Characterizing Synthetic and Organic Textiles Using Flash Pyrolysis

The polymer industry is involved in just about every industry there is – including the world of fashion. And for textile manufacturers, high margins, rapid production, and synthetic dupes for every organic textile are always in vogue. Competing in this industry are traditionalist manufacturing sectors, like leather goods makers who, despite their arduous process of qualifying leather, are meeting plastic competition at every corner. As a result, characterizing synthetic and organic textiles is an application of growing importance.

There is strong consumer demand in both the synthetic and organic textiles markets. Some consumers seek out fake or plastic leather (pleather) intentionally. However, there are also consumers who erroneously believe what they are purchasing is “real” leather. Their purchase often mimics the real-thing so accurately, it is almost undetectable. And only later do they find out that their designer bag or leather couch is made of synthetic materials.

Thus, I set out to local thrift shop and sampled a motley crew of textiles with leather finishes to see if one can find genuine hide second-hand. And I was one step closer to completing my mission to characterize synthetic and organic textiles.

Putting Flash Pyrolysis to Work

To assist with the experiment, a Frontier EGA/PY-3030D multi-mode pyrolyzer integrated with an Agilent 7890B with 5977A GC/MSD system were employed. For a simple technique to differentiate the materials of concern, flash pyrolysis was chosen in tandem with GC/MS. In flash pyrolysis, a sample placed in a micro-furnace is applied a quick, single temperature hold, often at high heat. This thermal application breaks bonds but keeps polymer chains and other components intact. Thus, it produces small enough molecules to be analyzed by GC. [To learn more about Flash Pyrolysis, check out this great video from Frontier Labs.]

The result is a nice overview of the sample’s constituents, with pyrolyzates from polymers and additives in one chromatogram. The pyrolysis temperature is determined by evolved gas analysis (EGA), the sample’s thermal profile obtained by the same microfurnace, but with ramped heat and pyrolyzates flowing directly to the MS.

Characterizing Organic Textiles – Getting the “Real” Leather Reference

A swatch of crafting leather served as the leather reference. It turned out that much of the pyrolyzates of animal hide are attributed to protein breakdown. Interestingly, this crafting leather contained siloxane and petroleum distillates (naphthas) foreign to biomatter. The source is likely ingredients from a silicone spray or grease added to waterproof the surface. Post-discovery, I did splash water on the craft leather, and it did pool water.

Characterizing Synthetic Textiles – Getting the Pleather References

The three main varieties of pleather are vinyl, polyester, and polyurethane.
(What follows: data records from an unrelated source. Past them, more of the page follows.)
-- ==== Sys2Proof/Laws/Mailbox.lean ====
section
/-! SUPPORT. How a mailbox row is served, step by step (R103 to R121): each lemma says one step once. -/

namespace Sys2Proof.Machine

/-- Every mailbox row runs the one service. -/
theorem exec_mailRow (i : Instr) (c : Cmd) (r : Request) (s : State) (h : mailRow i = some (c, r)) :
    exec i s = .next (serveRow c r s) := by
  unfold mailRow at h
  split at h
  all_goals first | (cases h; rfl) | simp at h

/-- A request that nothing holds back is served from the state of its service. -/
theorem serveRow_of_servedAtOnce (c : Cmd) (r : Request) (s : State) (h : ServedAtOnce s r) :
    serveRow c r s = serve c r (serviceStart c r s) := by
  obtain ⟨h1, h3, h2⟩ := h
  unfold serveRow serviceStart
  cases hu : r.urgent <;> simp_all

/-- The start of a service touches the endpoint and the round robin alone. -/
theorem serviceStart_frame (c : Cmd) (r : Request) (s : State) :
    serviceStart c r s = { s with eps := (serviceStart c r s).eps, svc := (serviceStart c r s).svc } := by
  unfold serviceStart
  split <;> rfl

@[simp] theorem serviceStart_fields (c : Cmd) (r : Request) (s : State) :
    let u := serviceStart c r s
    u.fuses = s.fuses ∧ u.aon = s.aon ∧ u.boot = s.boot ∧ u.settings = s.settings ∧ u.head = s.head ∧ u.links = s.links
    ∧ u.leat = s.leat ∧ u.tap = s.tap ∧ u.fw = s.fw ∧ u.fabric = s.fabric ∧ u.time = s.time ∧ u.ledger = s.ledger
    ∧ u.die = s.die ∧ u.store = s.store ∧ u.gateUnit = s.gateUnit ∧ u.dma = s.dma ∧ u.seize = s.seize ∧ u.sent = s.sent
    ∧ u.free = s.free ∧ u.pending = s.pending := by
  rw [serviceStart_frame]
  simp

/-- What an admitted request comes to. -/
def admittedState (c : Cmd) (r : Request) (u : State) : State :=
  let a := c.body r u
  if passes a.status = false then respond u c.code r a.status a.result none
  else
    let x := commitStep u c r a
    if a.late then keepWaiting x.1 c r a x.2 else respond x.1 c.code r a.status a.result x.2

theorem exec_admitted (i : Instr) (c : Cmd) (r : Request) (s : State) (h : mailRow i = some (c, r)) (ha : Admitted c r s) :
    exec i s = .next (admittedState c r (serviceStart c r s)) := by
  obtain ⟨h1, h2, h3⟩ := ha
  rw [exec_mailRow i c r s h, serveRow_of_servedAtOnce c r s h1]
  simp [serve, serveWith, replyTo, admittedState, h2, h3]

/-- A body that only refuses or only returns data. -/
theorem answersOnly_of_body (i : Instr) (c : Cmd) (r : Request) (s : State) (h : mailRow i = some (c, r)) (ha : Admitted c r s)
    (st : W16) (l : List Byte) (hb : c.body r (serviceStart c r s) = { status := st, result := l }) :
    AnswersOnly i c r s st l := by
  rw [AnswersOnly, exec_admitted i c r s h ha, admittedState, hb]
  dsimp only
  split <;> rfl

/-- A body that commits with an entry and is answered at once. -/
theorem answeredAfter_of_body (i : Instr) (c : Cmd) (r : Request) (s : State) (h : mailRow i = some (c, r)) (ha : Admitted c r s)
    (a : Reply) (d : List Byte) (p : State → Prop) (hb : c.body r (serviceStart c r s) = a) (h1 : a.late = false)
    (hd : a.detail = some d) (hp : passes a.status = true)
    (hf : p (a.commit (originOf (serviceStart c r s) c r)
      (append (serviceStart c r s) (commitEntry (serviceStart c r s) c r a d)))) :
    AnsweredAfter i c r s a.status a.result (some s.ledger.head) p := by
  refine ⟨_, ?_, hf⟩
  rw [exec_admitted i c r s h ha, admittedState]
  simp only [hb]
  simp [hp, h1, hd, commitStep, commitEntry]

end Sys2Proof.Machine
end

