-- ==== Sys2Proof/Tests/Slice0.lean ====
section
/-! SUPPORT. Tests: ill-formed commands are refused, and for every statement states and operands that meet its hypotheses. -/

set_option Elab.async false

namespace Sys2Proof.Tests

open Sys2Proof.Machine

/-! ### A small chiplet in service -/

/-- A request on EP0 whose arguments are the fields given as slot offset, size and value. -/
def rq (l : List (Nat × Nat × Nat)) : Request :=
  { ep := 0, urgent := false, srcFa := 0, seq := 5, tenant := 7, flags := 0, argLen := 112, resv := 0
    args := (List.range 112).map (fun i => BitVec.ofNat 8
      (l.foldl (fun v f => if f.1 ≤ 16 + i ∧ 16 + i < f.1 + f.2.1 then v + f.2.2 / 256 ^ (16 + i - f.1) % 256 else v) 0)) }

/-- A work core that runs, with values in its registers. -/
def c0 : Core :=
  { run := .running, pc := 7, s := [(1, 10), (2, 3), (3, 0xFFFFFFFFFFFFFFF0), (4, 0x40400000)], a := [(1, 0x1000), (2, 0x2000)], p := 3 }

/-- A chiplet in stage 3 with FA 5: a cluster basin on nodes 0 and 1, a lattice on nodes 2 and 3, two ports that are UP. -/
def up : State :=
  { State.reset with
    boot := { stage := 3, rstLow := false, pins := ⟨5, false, false, 0⟩, passed := true, mapSet := true, tested := true, marked := true }
    aon := { rails := 0x3F, coolantLevel := true, coolantGood := true }
    fabric := { fa := 5, shape := ⟨1, 0, 0⟩, fixed := true, session := 9 }
    time := { count := 1000, locked := true, gmFa := 5, elapsed := 5000 }
    links := [(0, { state := lnUp, partnerPort := 1, partnerFa := 6, session := some 4 }), (8, { state := lnUp, partnerFa := 7 })]
    fw := { image := some { version := 1, schema := 1, size := 8192, iface := 1 } }
    die := { logical := [(0, 0), (1, 1), (2, 2), (3, 3)]
             basins := [(0, { state := .active, tenant := 7, rect := ⟨0, 0, 2, 1⟩, save := some 0 })
                        , (1, { state := .active, tenant := 8, lattice := true, rect := ⟨2, 0, 2, 1⟩, master := 2 })]
             cores := [(0, c0), (2, { c0 with pc := 9 })] }
    store := { segs := [(0, { owner := some 0, filled := true }), (1, { owner := some 0, filled := true }), (2, { owner := some 1, filled := true })] } }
Plasticized vinyl and polyurethane have the sturdiness and flexibility to suffice in applications where leather is used. In pleather, vinyl and polyurethane are usually layered on a base of polyester or organic fibers. Polyester is a softer polymer, which cannot mimic top grain by itself. But it can be made to look like soft hair. To test these polymers in a pyrolysis application, I gathered furniture upholstery of each variety as references.

Those in the textiles and polymer industries understand the complexity of polymers due to the limitless combinations of monomers, comonomers and additives associated with each kind. With targeted chromatography and polymer libraries, the specific type of polyester (polyethylene terephthalate), the two moieties of polyurethane (MDI and polyester based polyol) and the plasticizer in vinyl were identified. These finer details are often lost in using other methods.

The Experiment – Characterizing the “Unknown” Leather-Like Textiles

With confidence in instrumentation, it was time to sample the second-hand bags. Through matching mass spectral data and thermal profiles from the EGA analysis alone, three bags were already ruled out as vinyl pleather. One boho-style bag however, showed promise.

However, flash pyrolysis revealed that the boho-bag oddly contained acrylate polymer and phthalate along with protein pyrolyzates. The addition of plastic would suggest bicast or bonded leather. These are “cheaper” leathers made by adding polymer in some way to scrap or lower grain hide. A suspicion led me to test the surface and underside separately.

After confirming the lack of acrylic on the underside of the leather and with knowledge that plasticizers are used in acrylic paints, it is likely this leather bag was painted. Perhaps the paint was used to disguise a significant differentiation in color amongst the weaves but on the same leather base?

So, did I find real leather second hand?

Yes! So for those who seek real genuine leather from a thrift store, let this be a story that offers hope in your quest. The ubiquity of plastic is clear, even in the commercial leather industry. Therefore, just as other traditional polymer industries like paints, coatings, and fillers, we find another interesting use-case for pyrolysis-based analyzers.